Regulators defended their roles in the oversight and bailout of failed insurance giant American International Group Inc. in Congress Thursday.

Sen. Richard Shelby, an Alabama Republican, called the company "the greatest corporate failure in American history" and said its problems came from its insurance divisions as well as from widely criticized risky deals involving complex financial derivatives.

AIG reported Monday that it had a $61.7 billion quarterly loss, the worst in U.S. history. The same day, Treasury provided the company a new $30 billion loan from the $700 billion financial bailout program, giving the company access to more than $170 billion in taxpayer money.

The government effectively controls the insolvent company, with the Treasury Department holding an up to 79.9 percent stake.

"The question is, who is actually being rescued," said committee chairman Sen. Chris Dodd, questioning Federal Reserve Vice Chairman David Kohn.

AIG was the top issuer of credit default swaps, which provided insurance for corporate bonds, and it has spent billions trying to wind these down. Kohn refused to say which companies had benefited from the winding down of AIG's financial relationships.

"We need AIG to be stable ... and I would be very concerned that if we started giving out the names of counterparties, people wouldn't want to do business with AIG," Kohn said.
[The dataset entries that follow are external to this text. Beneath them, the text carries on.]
/-- R50, R126, R149: no request blocks, poisons or stops the machine. From a state with the invariant, the
pending events that can be formed are all taken, one a step, and each request gets one response. -/
def Obligations.EveryPendingRequestIsAnswered : Prop :=
  ∀ s : State, s.Inv → (∀ e ∈ s.inbox, e.formable s.cfg = true) →
    ∃ t : State, Sys2Proof.core.run s.inbox.length s = .next t ∧ t.inbox = [] ∧
      t.outbox.length = s.outbox.length + s.inbox.countP (fun e => e != .reset)

/-- R4, R16, R18: no operation and no reset writes the parameters, over a whole run. -/
def Obligations.ParametersNeverChange : Prop :=
  ∀ (n : Nat) (s t : State), Sys2Proof.core.run n s = .next t → t.cfg = s.cfg

/-- R20: only a successful `FRM.NEW`, a `FRM.DROP` and a reset change the frame slot. -/
def Obligations.FrameSlotIsImmutable : Prop :=
  ∀ s t : State, step s = .next t →
    (∀ rest, s.inbox ≠ .reset :: rest) →
    (∀ r rest, s.inbox = .request r :: rest → r.opsel ≠ 0xA ∧
      ¬ (r.opsel = 0x8 ∧ 0 ≤ r.cmdArg ∧ r.cmdArg ≤ 255 ∧ r.src.length ≤ 65535)) →
    t.fv = s.fv ∧ t.cmd = s.cmd ∧ t.plen = s.plen ∧ ∀ a, t.pbuf.read a = s.pbuf.read a

/-- R22, U3: while `FV` is 0, no response of any run depends on `CMD`, `PLEN` or `PBUF`. -/
def Obligations.UnreadableSlotIsInvisible : Prop :=
  ∀ (n : Nat) (s t : State), s.SameReadable t →
    (∀ s' : State, Sys2Proof.core.run n s = .next s' →
      ∃ t' : State, Sys2Proof.core.run n t = .next t' ∧ s'.SameReadable t') ∧
    (∀ f : Fault, Sys2Proof.core.run n s = .fault f → Sys2Proof.core.run n t = .fault f) ∧
    (∀ r : Refusal, Sys2Proof.core.run n s = .refused r → Sys2Proof.core.run n t = .refused r)

/-- R147: a later operation does not alter an earlier response. -/
def Obligations.EarlierResponsesStand : Prop :=
  ∀ (n : Nat) (s t : State), Sys2Proof.core.run n s = .next t → s.outbox <+: t.outbox

/-- R131: with no event pending the machine is idle and keeps all its state. -/
def Obligations.IdleKeepsState : Prop :=
  ∀ s : State, s.inbox = [] → step s = .next s

/-- R140: the reset event. `ACC` and `FV` take their reset values, the parameters stay, and `CMD`, `PLEN` and
`PBUF` are unreadable: `FRM.SER` answers InvalidState. -/
def Obligations.ResetEventResetsState : Prop :=
  ∀ (s : State) (rest : List HostEvent), s.inbox = .reset :: rest → ∃ t : State,
    step s = .next t ∧ t.acc = 0xFFFF ∧ t.fv = false ∧ t.cfg = s.cfg ∧
    exec .frmSer t = .next { t with outbox := t.outbox ++ [⟨.invalidState, 0, []⟩] }

/-- R22: the state after reset, for any parameters: `ACC`, `FV`, the ROM and the other parameters as configured;
the frame slot is not readable, since `FRM.SER` answers InvalidState. -/
def Obligations.ResetStateValues : Prop :=
  ∀ cfg : Config, (State.resetWith cfg).acc = 0xFFFF ∧ (State.resetWith cfg).fv = false ∧
    (State.resetWith cfg).cfg = cfg ∧
    exec .frmSer (State.resetWith cfg) =
      .next { State.resetWith cfg with outbox := [⟨.invalidState, 0, []⟩] }

/-- The MODEL's choices at reset: `CMD` and `PLEN` zero (log 4), no cell of `PBUF` with a value (log 5), the
host's lists empty (log 3), the default parameters in `State.reset` (log 1), the host's lists kept by the
reset event (log 10). -/
def Obligations.ResetModelChoices : Prop :=
  (∀ cfg : Config, (State.resetWith cfg).cmd = 0 ∧ (State.resetWith cfg).plen = 0 ∧
    (∀ a, (State.resetWith cfg).pbuf.read a = none) ∧
    (State.resetWith cfg).inbox = [] ∧ (State.resetWith cfg).outbox = []) ∧
  State.reset = State.resetWith ⟨tableReflected, .correct, 32, 32⟩ ∧
  ∀ (s : State) (rest : List HostEvent), s.inbox = .reset :: rest →
    step s = .next { State.resetWith s.cfg with inbox := rest, outbox := s.outbox }

/-! ## Pseudo-operations and sequences -/

/-- R78, R82: `CRC.COMPUTE` answers `crc16` of its byte list, whatever the state before it. -/
def Obligations.CrcComputeYieldsChecksum : Prop :=
  ∀ (bytes : List Byte) (s : State), execAll (crcCompute bytes) s =
    .next { s with
      acc := crc16 s.cfg.crcTable bytes
      outbox := s.outbox ++ (List.replicate (bytes.length + 1) ⟨.ok, 0, []⟩ ++
        [⟨.ok, crc16 s.cfg.crcTable bytes, []⟩]) }

/-- R64, R106: `FRM.ENCODE` yields `frame(cmd, p)` and leaves the slot empty, or stops at the fault. -/
def Obligations.FrmEncodeYieldsFrame : Prop :=
  ∀ (c : Int) (p : List Byte) (s : State),
    if c < 0 ∨ 255 < c ∨ 65535 < p.length then
      frmEncode c p s = .next { s with outbox := s.outbox ++ [⟨.invalidArgument, 0, []⟩] }
    else ∃ t : State, frmEncode c p s = .next t ∧ t.fv = false ∧ t.acc = s.acc ∧
      t.outbox = s.outbox ++
        [⟨.ok, 0, []⟩, ⟨.ok, 0, frame s.cfg (BitVec.ofInt 8 c) p⟩, ⟨.ok, 0, []⟩]

/-- R150, C7: a host that follows the source's two calls, with operands in range, never meets a fault. -/
def Obligations.SourceCallsAreFaultFree : Prop :=
  ∀ s : State, s.faultFree = true →
    (∀ bytes : List Byte, ∃ t : State, execAll (crcCompute bytes) s = .next t ∧ t.faultFree = true) ∧
    ∀ (c : Int) (p : List Byte), 0 ≤ c → c ≤ 255 → p.length ≤ 65535 →
      ∃ t : State, frmEncode c p s = .next t ∧ t.faultFree = true

/-- R145: a `FRM.SER` in the middle of a checksum does not disturb it. -/
def Obligations.SerializeKeepsChecksumInProgress : Prop :=
  ∀ (a b : Byte) (s : State), s.Inv → ∃ t : State,
    execAll [.crcInit, .crcUpd a, .frmSer, .crcUpd b, .crcRd] s = .next t ∧
    t.outbox.getLast? = some ⟨.ok, crc16 s.cfg.crcTable [a, b], []⟩

/-- R108, R34, R17: the emission byte by byte writes exactly the cells of `frame(c, p)`, each once, in
ascending order; `SACC` ends at the checksum; `POS` ends at `PLEN + 7` (R17 and R108 read together, log 14)
and has not wrapped. -/
def Obligations.EmissionProducesFrame : Prop :=
  ∀ (cfg : Config) (c : Byte) (n : Word) (p : List Byte), p.length = n.toNat →
    (emission cfg c n p).out = Memory.ofBytes 0 (frame cfg c p) ∧
    (emission cfg c n p).sacc = crc16 cfg.crcTable (frameBody cfg.lenHiMode c p) ∧
    (emission cfg c n p).pos.toNat = n.toNat + 7

/-- R91's loop, the ascending sequence of `MemWrite(PBUF, i, 1, P[i])`, into `PBUF` as it stands: for every
payload of legal length it succeeds, keeps the canonical form, writes the cells below `L` and leaves every
other cell. The copy-in of the model's `FRM.NEW` reads as that loop below `L`; from `L` on it holds no value,
the MODEL's choice (log 5), so that it is the loop started from no value anywhere. -/
def Obligations.CopyInIsAscendingWrites : Prop :=
  (∀ (m : Memory) (p : List Byte), m.wf → p.length ≤ 65535 → ∃ m' : Memory,
    Memory.writeBytes m 0 p = some m' ∧ m'.wf ∧
    ∀ a, m'.read a = if a < p.length then p[a]? else m.read a) ∧
  (∀ (s : State) (p : List Byte) (m' : Memory), Memory.writeBytes s.pbuf 0 p = some m' →
    ∀ a, a < p.length → (s.copyIn p).pbuf.read a = m'.read a) ∧
  ∀ (s : State) (p : List Byte), p.length ≤ 65535 →
    Memory.writeBytes [] 0 p = some (s.copyIn p).pbuf

/-! ## Encodings -/

/-- Decoding an encoded instruction gives it back, in the record form and in the packed form at the default
widths, with every operand the encoding admits. -/
def Obligations.DecodeEncodeRoundTrip : Prop :=
  ∀ (cfg : Config) (i : Instr), decode (encode i) = .ok i ∧
    (cfg.cmdArgW = 32 → cfg.lenArgW = 32 → i.wf cfg = true →
      decodeWord (encodeWord i) (encodePayload i) = .ok i)

/-- R56 on the packed word (R52): the bits that the selected format does not list are ignored. -/
def Obligations.UnusedWordBitsIgnored : Prop :=
  ∀ (w w' : BitVec 72) (p : List Byte), w.extractLsb' 68 4 = w'.extractLsb' 68 4 →
    (w.extractLsb' 68 4 = 0x1 → w.extractLsb' 0 8 = w'.extractLsb' 0 8) →
    (w.extractLsb' 68 4 = 0x8 → w.extractLsb' 0 64 = w'.extractLsb' 0 64) →
    decodeWord w p = decodeWord w' p

/-- Words written out in 95_test_vectors.md section 3.6 decode to the operations it names. -/
def Obligations.SpecWordsDecode : Prop :=
  decodeWord 0x0F123456789ABCDEF0 [] = .ok .crcInit ∧
  decodeWord 0x1AFFFFFFFFFFFFFF31 [] = .ok (.crcUpd 0x31) ∧
  decodeWord 0x200000000000000000 [] = .ok .crcRd ∧
  decodeWord 0x80FFFFFFFF00000000 [] = .ok (.frmNew (-1) []) ∧
  decodeWord 0x800000002100000008 [1, 2, 3, 4, 5, 6, 7, 8] = .ok (.frmNew 0x21 [1, 2, 3, 4, 5, 6, 7, 8]) ∧
  decodeWord 0x900000000000000000 [] = .ok .frmSer ∧
  decodeWord 0xA00000000000000000 [] = .ok .frmDrop ∧
  decodeWord 0x400000000000000000 [] = .error (.reservedSelector 0x4)

/-! ## Instances -/

/-- R21: no operation of one instance reads or writes the state of another. After a run of the platform, each
instance is what as many steps as the schedule gives it make of that instance alone; so one that the
schedule does not name is unchanged. -/
def Obligations.InstancesAreIsolated : Prop :=
  ∀ (ks : List Nat) (q q' : Platform), Platform.run ks q = .next q' →
    q'.cores.length = q.cores.length ∧
    (∀ (j : Nat) (s : State), q.cores[j]? = some s → ∃ s' : State,
      Sys2Proof.core.run (ks.count j) s = .next s' ∧ q'.cores[j]? = some s') ∧
    ∀ j, j ∉ ks → q'.cores[j]? = q.cores[j]?

/-- R41: between instances there is nothing to order. Every interleaving of the same per-instance sequences
gives the same responses and the same end states. -/
def Obligations.InterleavingDoesNotMatter : Prop :=
  ∀ (ks ks' : List Nat) (q q' : Platform), ks.Perm ks' →
    Platform.run ks q = .next q' → Platform.run ks' q = .next q'

/-- R21: the instances go on sharing one ROM, over a whole run. -/
def Obligations.RomStaysShared : Prop :=
  ∀ (ks : List Nat) (q q' : Platform), q.sharedRom → Platform.run ks q = .next q' → q'.sharedRom

/-! ## The checksum (R79 to R86) -/

/-- R80: the checksum of the empty input, for every table. -/
def Obligations.EmptyInputChecksum : Prop :=
  ∀ t : CrcTable, crc16 t [] = 0xFFFF

/-- R81: incremental composition, for every table and start value. -/
def Obligations.ChecksumComposes : Prop :=
  ∀ (t : CrcTable) (a : Word) (u v : List Byte),
    crc16From t a (u ++ v) = crc16From t (crc16From t a u) v

/-- R84: zero residue, for every table whose entry 0 is 0, both instances among them; so a whole frame,
trailer included, has checksum 0. -/
def Obligations.ZeroResidue : Prop :=
  (∀ (t : CrcTable) (u : List Byte), tableRead t 0 = 0 →
    crc16 t (u ++ [(crc16 t u).setWidth 8, (crc16 t u >>> 8).setWidth 8]) = 0) ∧
  (∀ (cfg : Config) (c : Byte) (p : List Byte), tableRead cfg.crcTable 0 = 0 →
    crc16 cfg.crcTable (frame cfg c p) = 0) ∧
  tableRead tableReflected 0 = 0 ∧ tableRead tableMsb1021 0 = 0

/-- R85: with `TABLE_REFLECTED` the table form equals the bit-serial form. -/
def Obligations.ReflectedUpdateIsBitSerial : Prop :=
  ∀ (a : Word) (b : Byte), upd tableReflected a b = eightTimes reflectedStep (a ^^^ b.setWidth 16)

/-- R86: both tables are linear, hence so are `upd` and `crc16_from` on sequences of equal length. -/
def Obligations.ChecksumIsLinear : Prop :=
  ∀ t : CrcTable, t = tableReflected ∨ t = tableMsb1021 →
    (∀ i j : Byte, tableRead t (i ^^^ j) = tableRead t i ^^^ tableRead t j) ∧
    (∀ (a a' : Word) (b b' : Byte), upd t (a ^^^ a') (b ^^^ b') = upd t a b ^^^ upd t a' b') ∧
    (∀ (a a' : Word) (u u' : List Byte), u.length = u'.length →
      crc16From t (a ^^^ a') (List.zipWith (· ^^^ ·) u u') = crc16From t a u ^^^ crc16From t a' u')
Dodd urged him to reconsider the refusal to name other financial companies that had benefited from AIG's bailouts.

"Public confidence in what we're doing is at stake, and right now the public is deeply, deeply troubled by this," Dodd said. "...We're going to have an awfully difficult time ... if we can't get answer to this."

The hearing comes on the heels of unusual and withering criticism from Federal Reserve Chairman Ben Bernanke Tuesday.

"I share your concern, I share your anger," Bernanke told the Senate Budget Committee. "It's a terrible situation, but we're not doing this to bail out AIG or their shareholders. We're doing this to protect our financial system and to avoid a much more severe crisis in our global economy."

AIG's new $30 billion loan earlier this week brought the company's bailout to more than $170 billion since Sept. 16. The government also has adjusted the terms of AIG's loans to make the debt easier on the company's balance sheet.

AIG is so big and sprawling, so intertwined with institutions around the globe, that its downfall could set off a vicious chain reaction. Upheaval on such a global scale would plunge the U.S. economy deeper into recession, drive up unemployment and stifle hopes for an economic rebound any time soon.

The company provides life, property and other insurance offerings, with 30 million policyholders in the United States alone. It also provides asset-management services and airplane leases.

New York insurance superintendent Eric Dinallo defended the patchwork system of state insurance regulation, saying the sole problem was in AIG's financial products division, which dealt in complex derivatives, and that state insurance regulators had done "a very good job." He said that without federal money, the company's insurance divisions would be $10 billion in the black.